In cybersecurity terms, this is less like asking a giant model to decide whether something feels suspicious and more like writing a YARA rule for neural behavior. The analogy is not perfect. Neural representations are not malware strings. But the operational ambition is similar: make detection explicit, shareable, inspectable, and updateable.

Coarse misuse detectors fail because “bad” is not a single behavior

The paper begins from a practical problem: current activation-based safety systems often train detectors on broad misuse datasets. A detector might learn “cybercrime,” “hate speech,” or “misinformation.” That sounds sensible until the detector meets the real world, where benign security education resembles cybercrime, historical discussion resembles extremist content, and SQL tutoring resembles SQL injection.

The issue is not that activation monitoring is useless. The issue is that broad labels force the system to learn a messy distribution. A “phishing” detector trained on whole phishing examples may learn that emails, passwords, banks, urgency, and customer service language are all suspicious.

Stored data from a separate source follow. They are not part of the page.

-- ==== Sys2Proof/Laws/PerInstr.lean ====
section
/-! SUPPORT. Laws of the commands as syntax: a well-formed command carries at most an image's 6 MiB. -/

namespace Sys2Proof.Laws.WF

set_option Elab.async false
set_option linter.all false

/-- A well-formed command carries at most 6 MiB (18 R500). -/
def Statement (i : Sys2Proof.Instr) : Prop := wellFormed i = true → carried i ≤ 0x600000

That is not precision. That is a nervous intern with GPU access.

GAVEL’s response is to stop treating misuse categories as atomic. A scam is not one internal behavior. It is a composition: building trust, impersonating authority, requesting personal information, invoking payment tools, threatening consequences, or directing a user to take an action. Some of these elements are benign alone. Together, in the right configuration, they become a policy violation.

That is the conceptual move. Instead of asking:

“Is this conversation a scam?”

GAVEL asks:

“Which interpretable cognitive elements are active, and does their combination match a forbidden rule?”

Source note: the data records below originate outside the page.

theorem mxRun_trapped (h : MxReady s b c 8 d) (hact : act (s.bay b) (s.mx b c) d = (r, none)) (htrap : Mx.trapAo d = true)
    (hao : (r.exc &&& Exc.ao) ≠ 0) :
    mxRun s b c 8 act = mxDid s b c r.bay { r.core with status := statusFlag r.core.status 21, trapAo := true } r.exc := by
  obtain ⟨hfind, hop, hhalt, hcheck, hstart⟩ := h
  obtain ⟨e, he, rfl⟩ := Option.map_eq_some_iff.1 hfind
  simp only [State.mx] at he hhalt hstart hact
  simp [mxRun, mxDid, he, hop, hhalt, hcheck, hstart, hact, htrap, hao]

end

/-- Settles O11: each opcode by the law of a ready descriptor. -/
theorem matrixMovesComplete : Obligations.MatrixMovesComplete := by
  refine ⟨?_, ?_, ?_, ?_, ?_, ?_, fun bay mx s d h hload => ?_, fun bay mx s d h hload => ?_⟩
  case refine_7 =>
    dsimp only [exec, execAccLoad]
    rw [mxRun_did h (by rw [hload]; rfl) (by simp)]
  case refine_8 =>
    dsimp only [exec, execAccLoad]
    rw [mxRun_halts h (by rw [hload]; rfl)]
  all_goals
    intro bay mx s d h
    dsimp only [exec, execMxNop, execLoadTile, execStoreTile, execAnchorSet, execExpScan, execAccSave]
    rw [mxRun_did h rfl (by simp)]

/-- Settles O12: as O11; ACC_READ alone may trap AO. -/
theorem matrixArithmeticCompletes : Obligations.MatrixArithmeticCompletes := by
  refine ⟨?_, ?_, ?_, fun bay mx s d h htrap => ?_, fun bay mx s d h htrap hao => ?_, ?_⟩
  case refine_4 =>
    dsimp only [exec, execAccRead]
    rw [mxRun_did h rfl (.inr htrap)]
  case refine_5 =>
    dsimp only [exec, execAccRead]
    rw [mxRun_trapped h rfl htrap hao]
  all_goals
    intro bay mx s d h
    dsimp only [exec, execMma, execMmaFp64, execConv, execQuantMx]
    rw [mxRun_did h rfl (by simp)]

theorem mxPush_of_room {s : State} {b c : Nat} {vector : Bool} (hreset : (s.bay b).resetAt = none) (hcores : (s.bay b).coreResets = [])
    (hroom : (s.mx b c).fifo.length < 32) : mxPush s b c vector = mxSettle (s.setMx b c { s.mx b c with
      fifo := (s.mx b c).fifo ++ [{ desc := if vector then (s.mx b c).stageV else (s.mx b c).stageS }] }) b c := by
  simp only [State.mx] at hroom
  simp [mxPush, State.mx, hreset, hcores, Nat.not_le.mpr hroom]

/-- Settles O10: a push goes by the core that writes it; the ramp by whether arithmetic issues or waits. -/
theorem matrixPushAndRampComplete : Obligations.MatrixPushAndRampComplete := by
  refine ⟨?_, ?_, ?_, ?_, ?_, ?_, ?_, ?_⟩
  · exact fun bay mx s hreset hcores hroom => congrArg _ (mxPush_of_room hreset hcores hroom)
  · exact fun _ _ _ => rfl
  · intro bay mx w s hreset hcores hroom hw
    dsimp only [exec]
    simp [execMxPushV, hw, mxPush_of_room hreset hcores hroom]
  · intro bay mx w s hw
    dsimp only [exec]
    simp [execMxPushV, hw]
  · intro bay mx s e rest hfifo hran
    dsimp only [exec]
    simp [execMxDescriptorComplete, hfifo, hran]
  · intro bay mx s d hhalt hfifo hran hlo hhi hramp
    dsimp only [exec]
    simp [execRampStep, hhalt, hfifo, hlo, hhi, hramp]
  · intro bay mx s hfifo hramp
    dsimp only [exec]
    simp [execRampStep, hfifo, hramp]
  · exact fun _ _ _ => rfl

end Sys2Proof.Machine
end

section
/-! PROOFS. Shelvers: the opcodes of an admitted command, chunks, completions and faults (07_shelvers.md). -/

namespace Sys2Proof.Machine

/-- Settles O21: each opcode by the law of a command that is ready and admitted. -/
theorem shelverMovesComplete : Obligations.ShelverMovesComplete := by
  refine ⟨fun sh s q w u c h => ?_, ?_, ?_, ?_, ?_, ?_, ?_, ?_⟩
  case refine_1 =>
    have hdoes : shDoes (fun s _ _ r => .did s r) u c w (shAdmitted s sh q w c) = .did u (shAdmitted s sh q w c) := ite_self _
    dsimp only [exec, execShNop]
    rw [shStart_ready h rfl hdoes]
  all_goals
    intro sh s q w u c v r h hdoes
    dsimp only [exec, execShCopy, execShFill, execShGather, execShScatter, execShTranspose, execShPrefetch, execShMigrate]
    rw [shStart_ready h rfl hdoes]

/-- Settles O22: as O21; PATTERN_TEST carries the lines that failed. -/
theorem shelverComputesComplete : Obligations.ShelverComputesComplete := by
  refine ⟨?_, ?_, ?_, ?_, ?_, fun sh failed s q w u c v r h hdoes => ?_, ?_⟩
  case refine_6 =>
    dsimp only [exec, execShPatternTest]
    rw [shStart_ready h rfl hdoes]
  all_goals
    intro sh s q w u c v r h hdoes
    dsimp only [exec, execShReduce, execShAtomic, execShScan, execShMeasure, execShScrub, execShSealIngest]
    rw [shStart_ready h rfl hdoes]

/-- A command that publishes nothing ends with its record alone (07 R207). -/
theorem publish_of_pubOp_zero {s : State} {sh q : Nat} {r : ShRun} (h : ShCmd.pubOp r.word = 0) : publish s sh q r = .none_ s := by
  simp [publish, h]

/-- A fold whose steps all leave the state that it starts from ends there. -/
theorem foldl_eq_self {α β : Type} {f : β → α → β} {b : β} {l : List α} (h : ∀ a ∈ l, f b a = b) : l.foldl f b = b := by
  induction l with
  | nil => rfl
  | cons a l ih => rw [List.foldl_cons, h a (List.mem_cons_self ..), ih fun x hx => h x (List.mem_cons_of_mem _ hx)]

/-- Settles O23: each row in the state of its run. -/
theorem shelverRunsComplete : Obligations.ShelverRunsComplete := by
  refine ⟨?_, ?_, ?_, ?_, ?_, ?_, ?_, ?_, ?_⟩
  · intro sh s q r hactive hq hrun hchunks hreset hhit
    have hnone : q ≠ 15 := by omega
    dsimp only [exec]
    simp [execShelverChunkDone, hactive, hnone, hq, hrun, hchunks, hreset, hhit]
  · intro sh s q r hactive hq hrun hchunks hreset hhit
    have hnone : q ≠ 15 := by omega
    dsimp only [exec]
    simp [execShelverChunkDone, hactive, hnone, hrun, hchunks, hreset, hhit]
  · intro sh s q r hended hrun hpub
    dsimp only [exec]
    simp [execShelverComplete, hended, Tbl.getD, hrun, publish_of_pubOp_zero hpub]
  · intro sh s hactive
    dsimp only [exec]
    simp [execShWatchdogExpire, hactive]
  · exact fun _ _ => rfl
  · exact fun sh s => ⟨_, rfl, by simp, by simp, by simp, rfl⟩
  · exact fun sh s => ⟨_, rfl, by simp, by simp, rfl⟩
  · intro block s d hd hlines
    dsimp only [exec]
    simp only [execCompressedWriteback, hd]
    rw [foldl_eq_self fun i hi => by rw [hlines i (List.mem_range.1 hi)]]
  · intro block s d x hd hx hcmp
    have hfirst : List.range 32 = 0 :: List.range' 1 31 := rfl
    dsimp only [exec]
    simp only [execCompressedWriteback, hd, hfirst, List.foldl_cons, Nat.add_zero, hx, beq_false_of_ne hcmp]
    rfl

end Sys2Proof.Machine
end

section
/-! PROOFS. A tile's messages (14_scheduling.md) and the Card Network's (03_bays.md, 05_vector_scalar.md). -/

namespace Sys2Proof.Machine

@[simp] theorem modTile_done {s : State} {id : Nat} {f : Tile → Tile} : (modTile s id f).work.done = s.work.done := rfl

/-- Settles O13: each message by what the Bay's inbox holds. -/
theorem tileMessagesComplete : Obligations.TileMessagesComplete := by
  refine ⟨?_, ?_, ?_, ?_, ?_, ?_⟩ <;> dsimp only [exec]
  · intro bay s id rest t hid hinbox hopen htile hfree henter
    simp [execTileRun, hinbox, hopen, htile, hfree, hid.symm, henter]
  · intro bay s hinbox
    simp [execTileRun, hinbox]
  · intro bay s id t hinbox hfind hbay hkilled hpre hstatus hdone hstep
    have hmsg : inboxTile (s.bay bay) 1 = some id := by simp [inboxTile, hinbox]
    simp [execTilePreempt, hmsg, hfind, hbay, hkilled, hpre, hstatus, hdone, Nat.not_le.mpr hstep, State.modBay, hinbox]
  · intro bay s id t c hmsg hcmd hbay hgang
    have hcmd' : tileCmd (s.modBay bay fun x => dropMsg x 2 id) id = some (t, c) := hcmd
    simp [execTileKill, hmsg, hcmd', hbay, hgang]
  · intro bay s id t c hmsg hcmd hbay hgang
    have hcmd' : tileCmd (s.modBay bay fun x => dropMsg x 2 id) id = some (t, c) := hcmd
    simp [execTileKill, hmsg, hcmd', hbay, hgang]
  · intro s d rest t hdone hfind
    have hfind' : Tbl.find (s.modWork fun w => { w with done := rest }).work.tiles d.tile = some t := hfind
    refine ⟨_, ?_, hfind', rfl⟩
    simp only [execTileDone, hdone, hfind']
    rfl

/-! What the networks' own state leaves of the Bays and their sites. -/

@[simp] theorem bayAt_modNets {s : State} {f : Nets → Nets} {r : Nat} : bayAt (s.modNets f) r = bayAt s r := rfl
@[simp] theorem epFenced_modNets {s : State} {f : Nets → Nets} {r e : Nat} : epFenced (s.modNets f) r e = epFenced s r e := rfl
@[simp] theorem kernelAt_modNets {s : State} {f : Nets → Nets} {e : CardEnd} : kernelAt (s.modNets f) e = kernelAt s e := rfl
@[simp] theorem core_modNets {s : State} {f : Nets → Nets} {b c : Nat} : (s.modNets f).core b c = s.core b c := rfl
@[simp] theorem bayAt_cardSend {s : State} {m : Card} {r : Nat} : bayAt (cardSend s m) r = bayAt s r := rfl

/-- A message from no kernel core to an endpoint that it may reach arrives there, kept by its type (03 R84 to R86). -/
theorem arrived_cardArrive {s : State} {type : Nat} {src dst : CardEnd} {arg : Word} (hkernel : kernelAt s src = none) (hep : dst.ep ≠ 0)
    (hcross : crosses s src dst = false) (hfenced : epFenced s dst.router.toNat dst.ep.toNat = false) :
    (cardArrive s type src dst arg true).nets.arrived = Tbl.put s.nets.arrived (cardKey dst.router.toNat dst.ep.toNat * 16 + type)
      { srcRouter := src.router.toNat, srcEp := src.ep.toNat, dstRouter := dst.router.toNat, dstEp := dst.ep.toNat, type := type, arg := arg } := by
  have hep' : dst.ep.toNat ≠ 0 := fun h => hep (BitVec.eq_of_toNat_eq h)
  simp [cardArrive, hkernel, hep', hcross, hfenced]

/-- Settles O14: each message by its own row's conditions. -/
theorem cardMessagesComplete : Obligations.CardMessagesComplete := by
  refine ⟨?_, ?_, ?_, fun _ _ _ _ => rfl, fun _ _ _ _ => rfl, ?_, ?_, fun s type src dst arg => arrived_cardArrive, fun _ _ => rfl, ?_, ?_⟩ <;>
    dsimp only [exec]
  · intro s index m hheld hcredit hearlier hfenced hsrc
    simp [execCardInject, hheld, Nat.not_le.mpr hcredit, hearlier, hfenced, hsrc]
  · intro sh queue index s hqueue hon hsize hwr
    simp [execDoorbell, Nat.not_lt.mpr hqueue, hon, Nat.not_lt.mpr hsize, Nat.not_lt.mpr hwr]
  · intro sh queue index s hoff
    simp [execDoorbell, hoff]
  · intro src dst arg s hep hbay
    simp [execPowerCmd, hep, hbay]
  · intro src dst arg s hsrc hep hdst
    simp [execRouterCtrl, hsrc, hep, hdst]
  · intro s r rest hreports hbay
    simp [execFaultReport, hreports, hbay]
  · intro s dst m b c hqueue hkernel hfenced hrun
    simp [execUser, hqueue, hkernel, hfenced, hrun]

end Sys2Proof.Machine
end

section
/-! PROOFS. The cores' own instructions: messages, time, ownership, blocks, anchored accumulators and functions (05_vector_scalar.md). -/

namespace Sys2Proof.Machine

/-- A scalar instruction that ends retires (05 R125). -/
theorem ownStep_scalar_ok {s t u : State} {b : BayNo} {c : CoreNo} {w npc : Nat} {f : State → Nat → CoreGot Nat} (h : CoreReady s b c 4 t)
    (hc : c.val ≠ 4) (hf : f t (pc4 t b c) = .ok u npc) : ownStep s b c false w f = retire u b c npc := by
  rw [ownStep_scalar h hc, hf, retire]

theorem ownStep_scalar_wait {s t u : State} {b : BayNo} {c : CoreNo} {w : Nat} {f : State → Nat → CoreGot Nat} (h : CoreReady s b c 4 t)
    (hc : c.val ≠ 4) (hf : f t (pc4 t b c) = .wait u) : ownStep s b c false w f = u := by
  rw [ownStep_scalar h hc, hf, coreEnd]

/-- A vector instruction that ends retires (05 R125). -/
theorem ownStep_vector_ok {s t u : State} {b : BayNo} {c : CoreNo} {w npc : Nat} {f : State → Nat → CoreGot Nat} (h : CoreReady s b c 4 t)
    (hc : c.val < 4) (hf : f t (pc4 t b c) = .ok u npc) : ownStep s b c true w f = retire u b c npc := by
  rw [ownStep_vector h hc, hf, retire]

theorem cnSend_of_credit {t : State} {b c rd rs1 rs2 npc : Nat} {try_ : Bool} {m : Card}
    (hcard : cardOf t b c ((t.core b c).xGet rs1) ((t.core b c).xGet rs2 % 2 ^ 32) = some m) (hfenced : epFenced t m.dstRouter m.dstEp = false)
    (hcredit : creditsHeld t m.dstRouter m.dstEp < 16) (hheld : t.nets.held = []) :
    cnSend t b c rd rs1 rs2 try_ npc = .ok ((cardSend t m).modCore b c (fun k => k.xSet rd t.now)) npc := by
  simp only [cnSend, hcard]
  simp [hfenced, hcredit, hheld, coreRd]

theorem cnTrysend_of_no_credit {t : State} {b c rd rs1 rs2 npc : Nat} {m : Card}
    (hcard : cardOf t b c ((t.core b c).xGet rs1) ((t.core b c).xGet rs2 % 2 ^ 32) = some m) (hfenced : epFenced t m.dstRouter m.dstEp = false)
    (hcredit : 16 ≤ creditsHeld t m.dstRouter m.dstEp) :
    cnSend t b c rd rs1 rs2 true npc = .ok (t.modCore b c (fun k => k.xSet rd (2 ^ 64 - 1))) npc := by
  simp only [cnSend, hcard]
  simp [hfenced, Nat.not_lt.mpr hcredit, coreRd]

/-- Settles O15: an instruction that ends retires, one that waits leaves what it waits for. -/
theorem coreMessagesAndTimeComplete : Obligations.CoreMessagesAndTimeComplete := by
  refine ⟨?_, ?_, ?_, ?_, ?_, ?_, ?_, ?_, ?_, ?_⟩ <;> dsimp only [exec]
  · intro bay core rd rs1 rs2 s t m h hc hcard hfenced hcredit hheld
    rw [execCnSend, ownStep_scalar_ok h hc (cnSend_of_credit hcard hfenced hcredit hheld)]
  · intro bay core rd rs1 rs2 s t m h hc hcard hfenced hcredit
    rw [execCnTrysend, ownStep_scalar_ok h hc (cnTrysend_of_no_credit hcard hfenced hcredit), retireRd]
  · intro bay core rd rs1 rs2 s t m h hc hcard hfenced hcredit hheld
    rw [execCnTrysend, ownStep_scalar_ok h hc (cnSend_of_credit hcard hfenced hcredit hheld)]
  · intro bay core rd rs1 s t m rest h hc hrecv hdeadline
    have hgot : cnRecv t bay core rd rs1 (pc4 t bay core) = .ok (t.setCore bay core (takeMsg (t.core bay core) rd m)) (pc4 t bay core) := by
      simp [cnRecv, hrecv, hdeadline]
    rw [execCnRecv, ownStep_scalar_ok h hc hgot]
  · intro bay core s d rd hwait
    simp [execCnRecvDeadline, hwait]
  · intro bay core rd s t h hc
    exact congrArg Host.Outcome.next (ownStep_scalar_ok h hc rfl)
  · intro bay core rd rs1 s t h hc hpast
    rw [execDsWait, ownStep_scalar_ok h hc (by simp only [dsWait, ge_iff_le, hpast, if_true]; rfl), retireRd]
  · intro bay core rd rs1 s t h hc hfuture
    rw [execDsWait, ownStep_scalar_wait h hc (by simp only [dsWait, ge_iff_le, Nat.not_le.mpr hfuture, if_false]; rfl)]
  · intro bay core s d rd hwait
    simp [execDsWaitReturn, hwait]
  · intro bay core rs1 s t h hc harg
    rw [execTileYield, ownStep_scalar_ok h hc (by simp only [tileYield, harg]; rfl)]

This is why the mechanism-first reading matters. The paper is not merely saying that activations contain useful safety signals. That part is now familiar. It is saying that useful governance requires a layer between raw internal activations and final safety decisions.

Cognitive Elements turn activations into policy vocabulary

GAVEL introduces Cognitive Elements, or CEs: fine-grained, interpretable units of model behavior detected at the activation level. The paper’s CE vocabulary includes directive-like elements such as asking the user to click, download, approve, provide information, or transfer something; task elements such as creating content or crafting SQL; behavior elements such as building trust, threatening, masquerading as human, spreading hate speech, or being sycophantic; and topic elements such as taxation, payment tools, electoral politics, personal information, LGBTQ+ topics, or ethnoracial identity.

The key is granularity. A CE should be broad enough to generalize, but narrow enough to be useful in rules. “All scams” is too broad. “Mentioning a bank” is too narrow. “Build Trust,” “Payment Tools,” and “Personal Information” sit closer to the level where policy logic can be written.

The authors build CE detectors using excitation datasets: short text examples designed to elicit one CE at a time. For each CE, the target model processes these examples, and GAVEL captures internal activations from generated tokens. The paper reports that simply feeding examples into the model is not enough. The stronger method asks the model to explicitly think about the target CE while revising a statement. The authors call this approach ERI, and they show that it improves CE classification relative to weaker excitation methods.

This is important because the CE is not just a label on text. It is a trained mapping from internal representation to interpretable behavior. At runtime, each token can activate zero, one, or multiple CEs. That multi-label design is central. A romance scam token may simultaneously involve emotional engagement and trust-building. A phishing instruction may combine content creation with a directive to click or provide information. GAVEL needs to see overlaps, not force every token into one bucket.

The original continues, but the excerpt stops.